▶ **Task goal**: Keep to one stretch of the data below, the lines from the one with "k x6) := by" up to and including the one with "unfold engineBlocked", and return that stretch exactly.
----- Material to process
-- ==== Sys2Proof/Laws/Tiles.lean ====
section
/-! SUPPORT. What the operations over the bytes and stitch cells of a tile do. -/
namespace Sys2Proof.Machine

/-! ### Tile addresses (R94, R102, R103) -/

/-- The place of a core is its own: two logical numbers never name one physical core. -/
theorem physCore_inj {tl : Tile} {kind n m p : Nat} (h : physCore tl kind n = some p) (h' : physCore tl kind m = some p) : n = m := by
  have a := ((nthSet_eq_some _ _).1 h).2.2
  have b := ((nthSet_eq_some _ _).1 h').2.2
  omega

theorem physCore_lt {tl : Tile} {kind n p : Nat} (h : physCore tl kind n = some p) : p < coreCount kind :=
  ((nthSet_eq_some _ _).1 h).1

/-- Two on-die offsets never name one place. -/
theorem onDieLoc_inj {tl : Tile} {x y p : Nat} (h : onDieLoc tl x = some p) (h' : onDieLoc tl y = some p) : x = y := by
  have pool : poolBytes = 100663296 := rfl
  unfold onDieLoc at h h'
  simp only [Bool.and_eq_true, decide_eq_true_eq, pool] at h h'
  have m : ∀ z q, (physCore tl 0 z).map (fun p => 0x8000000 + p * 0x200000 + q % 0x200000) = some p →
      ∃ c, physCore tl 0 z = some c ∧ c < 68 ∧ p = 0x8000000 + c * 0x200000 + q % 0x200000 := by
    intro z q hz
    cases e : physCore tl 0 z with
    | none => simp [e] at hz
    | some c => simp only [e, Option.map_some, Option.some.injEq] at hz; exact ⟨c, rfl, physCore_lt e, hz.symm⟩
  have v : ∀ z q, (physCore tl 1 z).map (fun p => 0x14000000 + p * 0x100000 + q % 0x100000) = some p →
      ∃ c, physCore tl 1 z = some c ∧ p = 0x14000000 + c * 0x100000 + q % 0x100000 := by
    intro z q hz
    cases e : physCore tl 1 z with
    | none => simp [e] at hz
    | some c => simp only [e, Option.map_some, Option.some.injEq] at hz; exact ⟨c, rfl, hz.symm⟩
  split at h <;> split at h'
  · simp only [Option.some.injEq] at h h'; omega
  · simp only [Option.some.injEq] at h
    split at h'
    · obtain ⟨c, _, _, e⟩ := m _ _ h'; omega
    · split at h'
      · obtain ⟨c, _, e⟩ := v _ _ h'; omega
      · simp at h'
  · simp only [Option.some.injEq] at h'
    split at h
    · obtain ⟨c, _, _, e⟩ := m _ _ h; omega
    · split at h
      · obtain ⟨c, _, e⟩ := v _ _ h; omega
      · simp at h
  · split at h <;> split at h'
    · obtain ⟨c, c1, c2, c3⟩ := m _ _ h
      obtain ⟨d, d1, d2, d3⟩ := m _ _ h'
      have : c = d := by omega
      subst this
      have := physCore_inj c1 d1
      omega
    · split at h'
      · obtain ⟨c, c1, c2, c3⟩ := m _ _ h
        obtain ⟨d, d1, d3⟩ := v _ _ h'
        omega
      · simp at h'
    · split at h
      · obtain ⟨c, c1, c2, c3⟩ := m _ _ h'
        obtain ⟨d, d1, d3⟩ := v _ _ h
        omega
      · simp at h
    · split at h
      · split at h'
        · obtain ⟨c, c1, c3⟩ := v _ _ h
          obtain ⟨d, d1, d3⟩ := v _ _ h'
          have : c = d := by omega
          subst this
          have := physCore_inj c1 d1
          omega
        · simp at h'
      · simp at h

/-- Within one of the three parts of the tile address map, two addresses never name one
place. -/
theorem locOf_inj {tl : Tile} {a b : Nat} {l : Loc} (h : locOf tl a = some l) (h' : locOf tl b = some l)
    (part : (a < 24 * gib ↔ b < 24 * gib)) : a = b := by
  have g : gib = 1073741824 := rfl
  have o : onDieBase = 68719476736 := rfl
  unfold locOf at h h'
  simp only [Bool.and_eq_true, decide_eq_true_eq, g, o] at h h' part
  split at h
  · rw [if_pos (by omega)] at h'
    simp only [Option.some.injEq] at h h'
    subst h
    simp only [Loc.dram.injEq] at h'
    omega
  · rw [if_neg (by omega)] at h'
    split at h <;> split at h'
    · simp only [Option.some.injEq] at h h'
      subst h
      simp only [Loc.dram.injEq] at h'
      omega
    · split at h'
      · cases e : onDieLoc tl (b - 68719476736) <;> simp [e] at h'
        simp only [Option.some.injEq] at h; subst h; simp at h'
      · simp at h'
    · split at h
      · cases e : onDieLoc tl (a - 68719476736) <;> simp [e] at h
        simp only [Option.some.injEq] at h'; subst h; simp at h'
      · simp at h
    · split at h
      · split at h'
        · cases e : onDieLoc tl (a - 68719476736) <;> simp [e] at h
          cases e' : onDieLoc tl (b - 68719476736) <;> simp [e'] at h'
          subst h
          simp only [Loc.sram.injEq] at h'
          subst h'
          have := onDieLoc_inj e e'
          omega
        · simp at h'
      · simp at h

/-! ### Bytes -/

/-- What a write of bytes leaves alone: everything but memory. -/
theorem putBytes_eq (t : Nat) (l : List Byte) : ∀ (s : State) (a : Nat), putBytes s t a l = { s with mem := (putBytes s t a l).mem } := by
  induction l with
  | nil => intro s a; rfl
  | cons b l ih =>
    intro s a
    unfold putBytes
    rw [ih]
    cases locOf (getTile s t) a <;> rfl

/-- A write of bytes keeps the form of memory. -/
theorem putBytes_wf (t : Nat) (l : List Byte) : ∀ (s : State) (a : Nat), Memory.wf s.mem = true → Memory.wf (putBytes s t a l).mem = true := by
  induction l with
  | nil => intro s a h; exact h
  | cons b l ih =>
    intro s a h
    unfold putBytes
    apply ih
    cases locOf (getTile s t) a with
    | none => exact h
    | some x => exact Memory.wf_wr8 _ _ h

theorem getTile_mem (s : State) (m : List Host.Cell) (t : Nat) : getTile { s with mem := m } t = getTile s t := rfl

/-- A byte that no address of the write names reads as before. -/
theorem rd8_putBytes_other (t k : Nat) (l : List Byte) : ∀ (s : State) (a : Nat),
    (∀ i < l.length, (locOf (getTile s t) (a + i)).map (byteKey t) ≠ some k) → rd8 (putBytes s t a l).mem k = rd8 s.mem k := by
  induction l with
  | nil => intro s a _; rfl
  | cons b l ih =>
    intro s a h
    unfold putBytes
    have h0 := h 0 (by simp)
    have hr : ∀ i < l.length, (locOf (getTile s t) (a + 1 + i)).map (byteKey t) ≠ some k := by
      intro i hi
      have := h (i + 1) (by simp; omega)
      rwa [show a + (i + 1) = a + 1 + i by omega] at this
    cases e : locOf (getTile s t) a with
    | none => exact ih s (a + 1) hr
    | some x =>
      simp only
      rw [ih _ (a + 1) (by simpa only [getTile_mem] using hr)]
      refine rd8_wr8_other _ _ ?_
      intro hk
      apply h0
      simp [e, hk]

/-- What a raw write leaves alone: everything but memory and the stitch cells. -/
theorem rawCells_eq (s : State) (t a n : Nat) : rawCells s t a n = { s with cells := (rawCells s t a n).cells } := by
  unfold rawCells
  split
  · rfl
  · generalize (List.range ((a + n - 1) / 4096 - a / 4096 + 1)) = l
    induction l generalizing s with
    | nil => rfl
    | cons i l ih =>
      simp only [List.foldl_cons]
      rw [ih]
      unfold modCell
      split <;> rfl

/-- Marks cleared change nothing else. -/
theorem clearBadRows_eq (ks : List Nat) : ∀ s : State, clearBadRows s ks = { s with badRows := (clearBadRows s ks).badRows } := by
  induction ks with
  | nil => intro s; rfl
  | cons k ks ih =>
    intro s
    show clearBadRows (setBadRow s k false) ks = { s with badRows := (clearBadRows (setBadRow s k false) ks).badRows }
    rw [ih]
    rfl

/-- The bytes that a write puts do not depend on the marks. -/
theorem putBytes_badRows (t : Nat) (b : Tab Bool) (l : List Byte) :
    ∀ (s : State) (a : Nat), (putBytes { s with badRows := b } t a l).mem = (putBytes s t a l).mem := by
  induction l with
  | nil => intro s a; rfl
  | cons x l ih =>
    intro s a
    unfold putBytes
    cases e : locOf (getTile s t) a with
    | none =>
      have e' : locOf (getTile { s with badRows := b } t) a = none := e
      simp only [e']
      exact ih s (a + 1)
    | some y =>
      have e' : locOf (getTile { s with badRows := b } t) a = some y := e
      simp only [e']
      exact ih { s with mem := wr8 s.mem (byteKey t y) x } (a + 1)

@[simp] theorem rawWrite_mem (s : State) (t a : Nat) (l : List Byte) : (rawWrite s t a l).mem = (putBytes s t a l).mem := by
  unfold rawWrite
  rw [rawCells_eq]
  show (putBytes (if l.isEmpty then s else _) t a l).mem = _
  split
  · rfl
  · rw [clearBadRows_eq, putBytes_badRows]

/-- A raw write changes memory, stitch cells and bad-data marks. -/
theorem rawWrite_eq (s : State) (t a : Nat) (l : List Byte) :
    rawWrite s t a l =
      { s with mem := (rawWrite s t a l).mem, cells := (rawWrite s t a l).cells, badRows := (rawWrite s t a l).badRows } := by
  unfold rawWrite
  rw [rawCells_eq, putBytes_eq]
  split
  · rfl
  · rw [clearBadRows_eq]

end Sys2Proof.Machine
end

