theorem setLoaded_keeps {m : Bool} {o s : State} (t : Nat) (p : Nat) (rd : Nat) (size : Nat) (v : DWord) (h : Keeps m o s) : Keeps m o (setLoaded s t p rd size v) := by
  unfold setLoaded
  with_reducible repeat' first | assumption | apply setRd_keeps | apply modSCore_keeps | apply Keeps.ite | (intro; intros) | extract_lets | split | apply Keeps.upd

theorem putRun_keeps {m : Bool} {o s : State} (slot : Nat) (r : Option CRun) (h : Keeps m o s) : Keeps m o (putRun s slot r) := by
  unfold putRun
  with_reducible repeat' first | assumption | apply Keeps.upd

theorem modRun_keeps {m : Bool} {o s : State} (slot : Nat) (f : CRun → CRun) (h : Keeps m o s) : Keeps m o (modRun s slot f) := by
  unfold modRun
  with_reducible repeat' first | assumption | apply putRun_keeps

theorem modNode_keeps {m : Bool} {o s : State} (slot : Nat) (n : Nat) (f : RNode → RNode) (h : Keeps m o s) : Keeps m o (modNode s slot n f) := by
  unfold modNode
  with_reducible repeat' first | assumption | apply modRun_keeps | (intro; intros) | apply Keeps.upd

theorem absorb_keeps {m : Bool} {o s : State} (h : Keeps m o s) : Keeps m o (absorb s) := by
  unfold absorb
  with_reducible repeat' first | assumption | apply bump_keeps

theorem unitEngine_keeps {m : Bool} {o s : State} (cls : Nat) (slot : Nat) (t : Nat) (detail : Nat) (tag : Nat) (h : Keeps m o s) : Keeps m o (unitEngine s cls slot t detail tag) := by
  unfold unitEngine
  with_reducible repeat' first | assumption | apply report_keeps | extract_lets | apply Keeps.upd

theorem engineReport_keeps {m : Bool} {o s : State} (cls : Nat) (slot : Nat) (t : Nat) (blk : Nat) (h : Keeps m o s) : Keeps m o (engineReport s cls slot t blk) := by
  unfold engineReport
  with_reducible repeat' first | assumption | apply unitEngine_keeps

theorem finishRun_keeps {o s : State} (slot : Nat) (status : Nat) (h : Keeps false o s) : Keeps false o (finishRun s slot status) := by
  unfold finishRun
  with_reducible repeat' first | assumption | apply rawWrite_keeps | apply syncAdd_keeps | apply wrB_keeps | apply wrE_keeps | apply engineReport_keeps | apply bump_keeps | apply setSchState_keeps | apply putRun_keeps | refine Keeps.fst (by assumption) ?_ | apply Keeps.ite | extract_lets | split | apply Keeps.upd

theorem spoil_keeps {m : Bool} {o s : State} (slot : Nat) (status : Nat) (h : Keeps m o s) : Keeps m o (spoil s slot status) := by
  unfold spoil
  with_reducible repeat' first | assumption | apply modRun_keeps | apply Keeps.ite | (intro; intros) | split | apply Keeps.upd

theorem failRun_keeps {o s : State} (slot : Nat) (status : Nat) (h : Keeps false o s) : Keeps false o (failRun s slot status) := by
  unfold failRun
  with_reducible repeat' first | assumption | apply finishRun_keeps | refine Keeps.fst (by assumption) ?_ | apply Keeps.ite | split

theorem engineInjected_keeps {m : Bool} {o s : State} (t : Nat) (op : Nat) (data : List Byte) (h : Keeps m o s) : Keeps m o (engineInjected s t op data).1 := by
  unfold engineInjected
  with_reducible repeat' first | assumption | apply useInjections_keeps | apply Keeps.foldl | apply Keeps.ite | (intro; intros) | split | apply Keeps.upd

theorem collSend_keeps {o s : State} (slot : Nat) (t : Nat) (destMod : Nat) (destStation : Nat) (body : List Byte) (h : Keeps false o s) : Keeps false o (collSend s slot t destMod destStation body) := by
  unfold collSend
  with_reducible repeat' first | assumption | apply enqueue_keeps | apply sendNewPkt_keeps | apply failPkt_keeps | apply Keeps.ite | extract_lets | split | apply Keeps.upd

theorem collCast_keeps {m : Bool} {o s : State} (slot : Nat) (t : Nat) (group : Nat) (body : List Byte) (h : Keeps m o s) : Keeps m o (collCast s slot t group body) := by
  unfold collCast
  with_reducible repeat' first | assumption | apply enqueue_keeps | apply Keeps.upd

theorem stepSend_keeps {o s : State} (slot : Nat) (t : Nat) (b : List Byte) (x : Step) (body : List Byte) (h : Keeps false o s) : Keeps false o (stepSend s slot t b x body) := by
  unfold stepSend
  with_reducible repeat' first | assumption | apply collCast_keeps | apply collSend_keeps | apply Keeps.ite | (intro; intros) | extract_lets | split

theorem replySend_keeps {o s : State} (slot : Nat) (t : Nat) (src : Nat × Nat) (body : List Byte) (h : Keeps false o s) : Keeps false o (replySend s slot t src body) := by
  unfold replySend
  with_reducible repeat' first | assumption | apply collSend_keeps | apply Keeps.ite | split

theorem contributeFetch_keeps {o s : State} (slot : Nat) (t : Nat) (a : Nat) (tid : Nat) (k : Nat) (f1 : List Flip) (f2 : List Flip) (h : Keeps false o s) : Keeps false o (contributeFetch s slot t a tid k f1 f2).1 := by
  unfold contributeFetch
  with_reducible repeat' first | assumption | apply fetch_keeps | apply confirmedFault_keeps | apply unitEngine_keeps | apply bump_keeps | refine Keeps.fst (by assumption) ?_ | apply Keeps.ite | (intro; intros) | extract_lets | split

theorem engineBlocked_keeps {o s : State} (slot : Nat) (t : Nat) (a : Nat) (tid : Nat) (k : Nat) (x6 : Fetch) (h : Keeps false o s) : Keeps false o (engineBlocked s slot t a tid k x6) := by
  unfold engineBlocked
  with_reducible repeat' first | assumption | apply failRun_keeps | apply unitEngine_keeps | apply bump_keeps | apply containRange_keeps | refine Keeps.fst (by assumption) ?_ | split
----------
▶ **Reply**:
theorem engineBlocked_keeps {o s : State} (slot : Nat) (t : Nat) (a : Nat) (tid : Nat) (k : Nat) (x6 : Fetch) (h : Keeps false o s) : Keeps false o (engineBlocked s slot t a tid k x6) := by
  unfold engineBlocked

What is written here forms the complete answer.